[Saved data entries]
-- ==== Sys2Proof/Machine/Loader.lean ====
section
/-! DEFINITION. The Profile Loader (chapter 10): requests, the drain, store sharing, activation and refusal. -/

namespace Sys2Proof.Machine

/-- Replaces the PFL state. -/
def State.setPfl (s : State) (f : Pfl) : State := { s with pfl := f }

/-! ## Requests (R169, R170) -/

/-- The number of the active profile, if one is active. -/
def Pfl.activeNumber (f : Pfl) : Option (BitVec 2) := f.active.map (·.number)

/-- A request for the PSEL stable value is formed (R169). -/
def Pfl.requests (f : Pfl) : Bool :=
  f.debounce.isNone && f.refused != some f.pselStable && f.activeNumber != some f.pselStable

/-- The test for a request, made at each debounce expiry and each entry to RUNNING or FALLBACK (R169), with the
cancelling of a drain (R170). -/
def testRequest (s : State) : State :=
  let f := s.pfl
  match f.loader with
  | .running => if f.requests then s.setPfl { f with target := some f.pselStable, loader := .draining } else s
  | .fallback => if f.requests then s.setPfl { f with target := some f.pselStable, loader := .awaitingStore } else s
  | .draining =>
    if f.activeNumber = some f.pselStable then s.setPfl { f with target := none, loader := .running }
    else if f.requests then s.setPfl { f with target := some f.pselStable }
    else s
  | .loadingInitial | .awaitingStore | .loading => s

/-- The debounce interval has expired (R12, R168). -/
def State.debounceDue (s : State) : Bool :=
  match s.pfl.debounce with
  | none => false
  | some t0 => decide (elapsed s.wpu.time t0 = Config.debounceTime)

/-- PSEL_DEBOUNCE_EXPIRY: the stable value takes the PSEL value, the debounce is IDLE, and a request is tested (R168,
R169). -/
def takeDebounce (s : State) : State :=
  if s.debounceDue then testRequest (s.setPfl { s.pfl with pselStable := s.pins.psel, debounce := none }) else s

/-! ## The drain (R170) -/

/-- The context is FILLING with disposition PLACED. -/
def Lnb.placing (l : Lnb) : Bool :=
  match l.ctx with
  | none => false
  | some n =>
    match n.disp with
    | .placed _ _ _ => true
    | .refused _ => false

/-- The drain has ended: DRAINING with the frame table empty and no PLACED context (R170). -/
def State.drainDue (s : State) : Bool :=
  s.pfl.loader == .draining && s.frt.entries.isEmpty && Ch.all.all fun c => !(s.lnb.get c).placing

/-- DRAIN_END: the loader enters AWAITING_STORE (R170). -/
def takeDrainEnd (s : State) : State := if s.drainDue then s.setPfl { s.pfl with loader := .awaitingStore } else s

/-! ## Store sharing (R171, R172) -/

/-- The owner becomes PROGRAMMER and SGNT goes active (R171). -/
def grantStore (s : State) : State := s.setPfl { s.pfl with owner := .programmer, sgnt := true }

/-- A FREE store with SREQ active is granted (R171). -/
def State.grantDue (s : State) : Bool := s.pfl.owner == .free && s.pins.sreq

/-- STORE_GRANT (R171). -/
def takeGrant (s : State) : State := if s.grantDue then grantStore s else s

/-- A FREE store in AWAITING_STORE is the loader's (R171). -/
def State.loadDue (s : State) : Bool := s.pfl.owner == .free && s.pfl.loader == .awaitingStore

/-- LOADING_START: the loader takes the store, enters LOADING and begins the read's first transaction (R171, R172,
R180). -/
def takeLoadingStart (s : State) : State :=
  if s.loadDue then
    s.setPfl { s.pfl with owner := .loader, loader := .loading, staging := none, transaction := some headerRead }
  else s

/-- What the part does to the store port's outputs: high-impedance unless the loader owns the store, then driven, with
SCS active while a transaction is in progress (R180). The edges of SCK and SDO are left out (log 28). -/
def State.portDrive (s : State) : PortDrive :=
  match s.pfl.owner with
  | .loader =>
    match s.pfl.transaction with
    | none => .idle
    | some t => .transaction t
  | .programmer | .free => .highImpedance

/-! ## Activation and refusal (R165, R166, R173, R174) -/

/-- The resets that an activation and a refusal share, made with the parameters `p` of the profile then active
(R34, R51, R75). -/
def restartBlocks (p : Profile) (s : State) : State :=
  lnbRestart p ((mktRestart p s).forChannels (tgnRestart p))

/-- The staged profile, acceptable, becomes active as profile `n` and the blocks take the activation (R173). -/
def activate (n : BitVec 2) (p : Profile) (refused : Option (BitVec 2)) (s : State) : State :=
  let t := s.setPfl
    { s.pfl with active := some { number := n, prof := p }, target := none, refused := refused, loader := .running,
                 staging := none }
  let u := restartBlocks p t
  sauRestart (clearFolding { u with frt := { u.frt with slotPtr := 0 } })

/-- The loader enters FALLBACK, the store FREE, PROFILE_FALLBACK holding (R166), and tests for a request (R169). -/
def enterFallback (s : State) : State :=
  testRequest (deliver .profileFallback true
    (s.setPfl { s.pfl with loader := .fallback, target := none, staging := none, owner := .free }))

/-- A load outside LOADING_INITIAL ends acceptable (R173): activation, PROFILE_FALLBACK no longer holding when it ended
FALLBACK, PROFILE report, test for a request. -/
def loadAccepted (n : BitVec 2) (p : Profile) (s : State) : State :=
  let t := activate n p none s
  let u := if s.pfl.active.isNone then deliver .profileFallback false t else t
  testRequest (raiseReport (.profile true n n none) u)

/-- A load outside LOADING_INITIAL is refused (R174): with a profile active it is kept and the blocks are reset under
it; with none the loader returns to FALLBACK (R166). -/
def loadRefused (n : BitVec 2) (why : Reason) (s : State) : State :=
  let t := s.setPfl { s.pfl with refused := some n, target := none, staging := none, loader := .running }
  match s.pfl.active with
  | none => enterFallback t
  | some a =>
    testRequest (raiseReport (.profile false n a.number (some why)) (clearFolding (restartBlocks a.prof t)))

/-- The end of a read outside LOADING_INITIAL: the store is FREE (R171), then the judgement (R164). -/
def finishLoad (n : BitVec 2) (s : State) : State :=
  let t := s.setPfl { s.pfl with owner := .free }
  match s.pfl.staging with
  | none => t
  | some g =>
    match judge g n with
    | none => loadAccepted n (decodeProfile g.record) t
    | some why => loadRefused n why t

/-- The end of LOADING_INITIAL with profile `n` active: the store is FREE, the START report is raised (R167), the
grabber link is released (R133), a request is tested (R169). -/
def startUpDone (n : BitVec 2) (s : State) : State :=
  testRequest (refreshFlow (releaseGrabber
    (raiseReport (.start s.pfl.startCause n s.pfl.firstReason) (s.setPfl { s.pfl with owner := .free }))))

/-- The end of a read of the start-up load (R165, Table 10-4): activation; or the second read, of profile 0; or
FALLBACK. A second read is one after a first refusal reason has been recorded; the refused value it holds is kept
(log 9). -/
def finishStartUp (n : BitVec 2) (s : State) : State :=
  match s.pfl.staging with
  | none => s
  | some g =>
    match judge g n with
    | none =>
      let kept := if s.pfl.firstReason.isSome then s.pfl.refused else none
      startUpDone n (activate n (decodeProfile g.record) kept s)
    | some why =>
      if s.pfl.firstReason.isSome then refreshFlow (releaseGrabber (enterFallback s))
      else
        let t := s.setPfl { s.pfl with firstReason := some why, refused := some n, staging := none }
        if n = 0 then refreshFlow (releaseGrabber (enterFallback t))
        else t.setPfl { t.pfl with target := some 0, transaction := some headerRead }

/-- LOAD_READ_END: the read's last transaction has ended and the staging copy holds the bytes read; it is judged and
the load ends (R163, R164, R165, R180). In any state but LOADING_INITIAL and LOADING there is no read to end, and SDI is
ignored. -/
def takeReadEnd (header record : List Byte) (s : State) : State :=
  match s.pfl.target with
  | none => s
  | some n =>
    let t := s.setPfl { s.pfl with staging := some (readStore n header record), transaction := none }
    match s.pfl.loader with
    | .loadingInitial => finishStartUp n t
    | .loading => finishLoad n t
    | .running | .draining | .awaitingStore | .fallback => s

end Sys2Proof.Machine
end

ACTION ITEM:
In restating the data, begin at its first line, reproduce each line word for word, and conclude with the line that contains "(R169, R170) -/".

TASK RESPONSE:
-- ==== Sys2Proof/Machine/Loader.lean ====
section
/-! DEFINITION. The Profile Loader (chapter 10): requests, the drain, store sharing, activation and refusal. -/

namespace Sys2Proof.Machine

/-- Replaces the PFL state. -/
def State.setPfl (s : State) (f : Pfl) : State := { s with pfl := f }

/-! ## Requests (R169, R170) -/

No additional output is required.